Виктор был не просто моим мужем. Он был стеной, крепостью, архитектором всей моей жизни на протяжении тридцати лет. Без него мир казался мне набором хаотичных, опасных элементов.
— Мама, идем. Ты промокнешь до нитки.
Голос Максима пробился сквозь пелену шума в ушах. Я почувствовала его руку на своем локте — крепкую, поддерживающую. Мой сын. Моя единственная оставшаяся опора. В свои двадцать семь он был пугающе похож на отца: тот же тяжелый разлет бровей, те же жесткие складки у рта, которые появлялись, когда он был чем-то недоволен. Но сегодня он был сама забота.
— Да, — прошептала я, позволяя ему увести меня от могилы. — Да, идем.
Мы шли сквозь строй черных зонтов. Лица друзей, партнеров Виктора, дальних родственников проплывали мимо бледными пятнами. Кто-то касался моего плеча, кто-то шептал соболезнования, но я видела только спину сына, идущего впереди и прокладывающего мне путь к машине.
Черный внедорожник, блестящий от дождя, ждал у ворот кладбища. Максим открыл мне заднюю дверь, но тут же передумал.
— Садись вперед, мам. Тебе не стоит быть там одной, — сказал он мягко.
Я кивнула и опустилась на пассажирское сиденье. Салон пах дорогой кожей и едва уловимым парфюмом сына — сандал и цитрус. Этот запах всегда успокаивал меня, но сегодня от него почему-то закружилась голова.

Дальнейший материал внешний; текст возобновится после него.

-- ==== Sys2Proof/Machine/Ops.lean ====
section
/-! DEFINITION. The named operations over memory, registers, stack, keys and display, the entry of a fault (spec
60_exceptions.md R171) and the only way out of one, `Reset` (R173, R200). -/

namespace Sys2Proof.Machine

/-! ### Memory (20_memory.md) -/

/-- What an unlisted address reads as: the reset contents (R43), the font at `FONT_BASE` and zero elsewhere. -/
def Memory.unlisted (a : Nat) : Byte :=
  if Config.fontBase ≤ a then Config.font.getD (a - Config.fontBase) 0 else 0

/-- The byte at an address. -/
def Memory.read : Memory → Nat → Byte
  | [], a => Memory.unlisted a
  | c :: m, a => if c.1 = a then c.2 else Memory.read m a

/-- A memory without a cell for an address: the address reads as its reset contents. -/
def Memory.erase (m : Memory) (a : Nat) : Memory := m.filter (fun c => c.1 != a)

/-- A cell put in its place by address. -/
def Memory.insert (a : Nat) (b : Byte) : Memory → Memory
  | [] => [(a, b)]
  | c :: m => if a < c.1 then (a, b) :: c :: m else c :: Memory.insert a b m

/-- One byte stored, in canonical form: addresses stay rising, and a cell back at its reset contents is not listed. -/
def Memory.write (m : Memory) (a : Nat) (b : Byte) : Memory :=
  if b = Memory.unlisted a then m.erase a else Memory.insert a b (m.erase a)

/-- Consecutive bytes stored at ascending addresses (R55). -/
def Memory.writeBytes : Memory → Nat → List Byte → Memory
  | m, _, [] => m
  | m, a, b :: bs => Memory.writeBytes (Memory.write m a b) (a + 1) bs

/-- The `n` consecutive bytes from an address, ascending (R55). -/
def Memory.readBytes (m : Memory) (a : Nat) : Nat → List Byte
  | 0 => []
  | n + 1 => Memory.read m a :: Memory.readBytes m (a + 1) n

/-- The canonical form: addresses strictly rising, inside the 4096 bytes, no cell at its reset contents. -/
def Memory.wf : Memory → Bool
  | [] => true
  | c :: m => (c.1 < Config.memSize) && (c.2 != Memory.unlisted c.1) && m.all (fun d => c.1 < d.1) && Memory.wf m

/-- `MemRead`'s test (R56): an address above 0xFFF raises `MemOutOfRange`. -/
def readCheck (a : Nat) : Option Cause :=
  if a > 0xFFF then some .memOutOfRange else none

/-- `MemWrite`'s tests in their order (R57, R178). -/
def writeCheck (a : Nat) : Option Cause :=
  if a > 0xFFF then some .memOutOfRange
  else if a < 0x200 ∧ Config.lowStoreFault = true then some .storeToReserved
  else none

/-- The first failing test over `n` ascending addresses: every address is tested before anything is written (R175). -/
def checkRange (check : Nat → Option Cause) (a : Nat) : Nat → Option Cause
  | 0 => none
  | n + 1 =>
    match check a with
    | some c => some c
    | none => checkRange check (a + 1) n

/-! ### Registers (10_state.md R20 to R26) -/

/-- `V[r]`. -/
def State.getV (s : State) (r : Reg) : Byte := s.v[r]

/-- `V[r] <- b`. None of the registers is hardwired (R20). -/
def State.setV (s : State) (r : Reg) (b : Byte) : State := { s with v := s.v.set r b }

/-- `I <- w & 0xFFF`: every write to I is masked to 12 bits (R26; D15, log 14). -/
def State.setI (s : State) (w : Word) : State := { s with i := w &&& 0x0FFF }

/-- `pc <- w`. -/
def State.setPc (s : State) (w : Word) : State := { s with pc := w }

/-- Ordinary completion, `pc <- pc + 2` modulo 2^16 (R24, R25). -/
def State.advance (s : State) : State := s.setPc (s.pc + 2)

/-- A skip, `pc <- pc + 4` where the condition holds, else `pc + 2` (R24). -/
def State.skipIf (s : State) (c : Bool) : State := s.setPc (s.pc + if c then 4 else 2)

/-- `V0 <- m[a], …, Vk <- m[a + k]` for the `n` registers from `r` upward; registers above 15 do not exist. -/
def State.loadRegs (s : State) (r : Nat) : List Byte → State
  | [] => s
  | b :: bs => if h : r < 16 then State.loadRegs (s.setV ⟨r, h⟩ b) (r + 1) bs else s

/-- `DT <- b`. -/
def State.setDt (s : State) (b : Byte) : State := { s with dt := b }

/-- `ST <- b`. -/
def State.setSt (s : State) (b : Byte) : State := { s with st := b }

/-- Memory replaced. -/
def State.setMem (s : State) (m : Memory) : State := { s with mem := m }

/-- The load window closed (R205; log 4). -/
def State.closeLoad (s : State) : State := { s with loadOpen := false }

/-! ### The stack (R30, R31) -/

/-- `stack[sp] <- w; sp <- sp + 1`, where an entry is free. -/
def State.push (s : State) (w : Word) : Option State :=
  if h : s.sp.val < 16 then
    some { s with stack := s.stack.set s.sp.val w, sp := ⟨s.sp.val + 1, by omega⟩ }
  else none

/-- `sp <- sp - 1` and the entry `stack[sp]` at the decremented `sp`, where an entry is in use. -/
def State.pop (s : State) : Option (Word × State) :=
  if h : s.sp.val ≠ 0 then
    some (s.stack[s.sp.val - 1]'(by omega), { s with sp := ⟨s.sp.val - 1, by omega⟩ })
  else none

/-! ### Keys (R37) -/

/-- `keys[k]`. -/
def State.keyDown (s : State) (k : Key) : Bool := s.keys[k]

/-- `keys[k] <- p`. -/
def State.putKey (s : State) (k : Key) (p : Bool) : State := { s with keys := s.keys.set k p }

/-! ### Display (R33 to R35) -/

/-- `fb[x][y]`. -/
def Framebuffer.get (g : Framebuffer) (p : Pixel) : Bool := g[p.x][p.y]

/-- `fb[x][y] <- b`. -/
def Framebuffer.put (g : Framebuffer) (p : Pixel) (b : Bool) : Framebuffer := g.set p.x (g[p.x].set p.y b)

/-- Every cell 0. -/
def Framebuffer.blank : Framebuffer := Vector.replicate 64 (Vector.replicate 32 false)

/-- One toggle of `DXYN` (R152): `fb[x][y] ^ 1`, and the entry `(x, y, new value)` appended to the log. -/
def State.toggle (s : State) (p : Pixel) : State :=
  { s with fb := s.fb.put p (!s.fb.get p), log := s.log ++ [⟨p, !s.fb.get p⟩] }

/-- `drawReq <- 1`. -/
def State.requestDraw (s : State) : State := { s with drawReq := true }

/-- The framebuffer cleared, the log emptied, `clearReq <- 1` (R151). -/
def State.clearDisplay (s : State) : State := { s with fb := Framebuffer.blank, log := [], clearReq := true }

/-! ### Faults (60_exceptions.md) -/

/-- Fault entry (R171): the record is written, and no other state changes; `pc` keeps the address of the faulting
instruction. `op` is the fetched word, 0x0000 where none was fetched. -/
def State.raise (s : State) (c : Cause) (op : Word) : State := { s with fault := ⟨c, op, s.pc⟩ }

/-- The core is halted (R174). -/
def State.halted (s : State) : Bool := s.fault.cause != .noFault

/-- The only way out of a fault, and the first event of every run: `Reset` writes every piece of the core's state
(R173, R200), halted or not. The outside's schedule and the free values' counter are not the core's state. -/
def State.resetCore (s : State) : State := { State.reset with draws := s.draws, schedule := s.schedule }

end Sys2Proof.Machine
end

Когда мы выехали с территории кладбища, я откинула голову назад и закрыла глаза. Поминки должны были проходить в ресторане в центре города. Я мысленно готовилась к этому испытанию: сотни рукопожатий, фальшивые улыбки, разговоры о том, каким великим человеком был Виктор, и шепотки за спиной о том, кому достанется его империя.
— Я не хочу в ресторан, — тихо сказала я.

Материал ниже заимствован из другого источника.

-- ==== Sys2Proof/Machine/ControlFlow.lean ====
section
/-! DEFINITION. The control transfer instructions (spec 40_control_flow.md). None touches memory, a general register or
VF (R100); a bad target is found by the next fetch. -/

namespace Sys2Proof.Machine

/-- `00EE` RET (R101): pop, and step over the `2NNN` word whose address was pushed. -/
def execRet (s : State) : Result :=
  match s.pop with
  | some (w, t) => .next (t.setPc (w + 2))
  | none => .next (s.raise .stackUnderflow (encode .ret))

/-- `1NNN` JP (R102). -/
def execJp (nnn : Addr) (s : State) : Result := .next (s.setPc (nnn.setWidth 16))

/-- `2NNN` CALL (R103): the value pushed is the address of the `2NNN` word itself. -/
def execCall (nnn : Addr) (s : State) : Result :=
  match s.push s.pc with
  | some t => .next (t.setPc (nnn.setWidth 16))
  | none => .next (s.raise .stackOverflow (encode (.call nnn)))

/-- `3XNN` SE VX, NN (R104). -/
def execSeImm (x : Reg) (nn : Byte) (s : State) : Result := .next (s.skipIf (s.getV x == nn))

/-- `4XNN` SNE VX, NN (R105). -/
def execSneImm (x : Reg) (nn : Byte) (s : State) : Result := .next (s.skipIf (s.getV x != nn))

/-- `5XY0` SE VX, VY (R106). -/
def execSeReg (x y : Reg) (s : State) : Result := .next (s.skipIf (s.getV x == s.getV y))

/-- `9XY0` SNE VX, VY (R107). -/
def execSneReg (x y : Reg) (s : State) : Result := .next (s.skipIf (s.getV x != s.getV y))

/-- `BNNN` JP V0, NNN (R108): a 16-bit sum, not masked to 12 bits (D29, log 14). -/
def execJpV0 (nnn : Addr) (s : State) : Result :=
  .next (s.setPc ((s.getV 0).setWidth 16 + nnn.setWidth 16))

end Sys2Proof.Machine
end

— Я знаю, — тут же отозвался Максим. Его руки уверенно лежали на руле. — Поэтому мы туда не поедем.
Я открыла глаза и посмотрела на него с благодарностью.
— Но люди... Они будут ждать.
— Пусть ждут. Илья Сергеевич все уладит, он же был замом отца, справится с тостами. А тебе нужно отдохнуть. Я отвезу тебя в "Тихую Гавань".
"Тихая Гавань" — так мы называли наш загородный дом, стоявший на отшибе, у самого края старого лесничества. Виктор купил его пять лет назад, чтобы сбегать от городской суеты, но бывали мы там редко. Идея оказаться в тишине, вдали от людей, показалась мне спасением.
— Спасибо, сынок, — я слабо улыбнулась и потянулась к его руке, лежащей на рычаге коробки передач. Он на секунду напрягся, но не отдернул руку. Его ладонь была холодной.
Мы ехали молча. Город остался позади, сменившись серыми коробками промзон, а затем и вовсе исчез, уступив место осенним полям. Дождь усиливался. Дворники метались по стеклу, словно в панике, пытаясь стереть потоки воды, но небо выливало все новые и новые порции.
Прошел час. По моим расчетам, мы уже должны были подъезжать к поселку, где стоял наш дом. Но Максим вдруг свернул с асфальтированной трассы на узкую дорогу, ведущую вглубь леса.
— Разве это поворот на "Гавань"? — спросила я, выпрямляясь в кресле. — Там же был указатель километра три назад.
— Там ремонт дороги, мост размыло, — спокойно ответил Максим, не отрывая взгляда от дороги. — Навигатор проложил объезд.
Я посмотрела на приборную панель. Экран навигатора был темен.
— У тебя выключен навигатор.
— Я знаю эти места, мам. В детстве отец возил меня сюда на охоту. Помнишь?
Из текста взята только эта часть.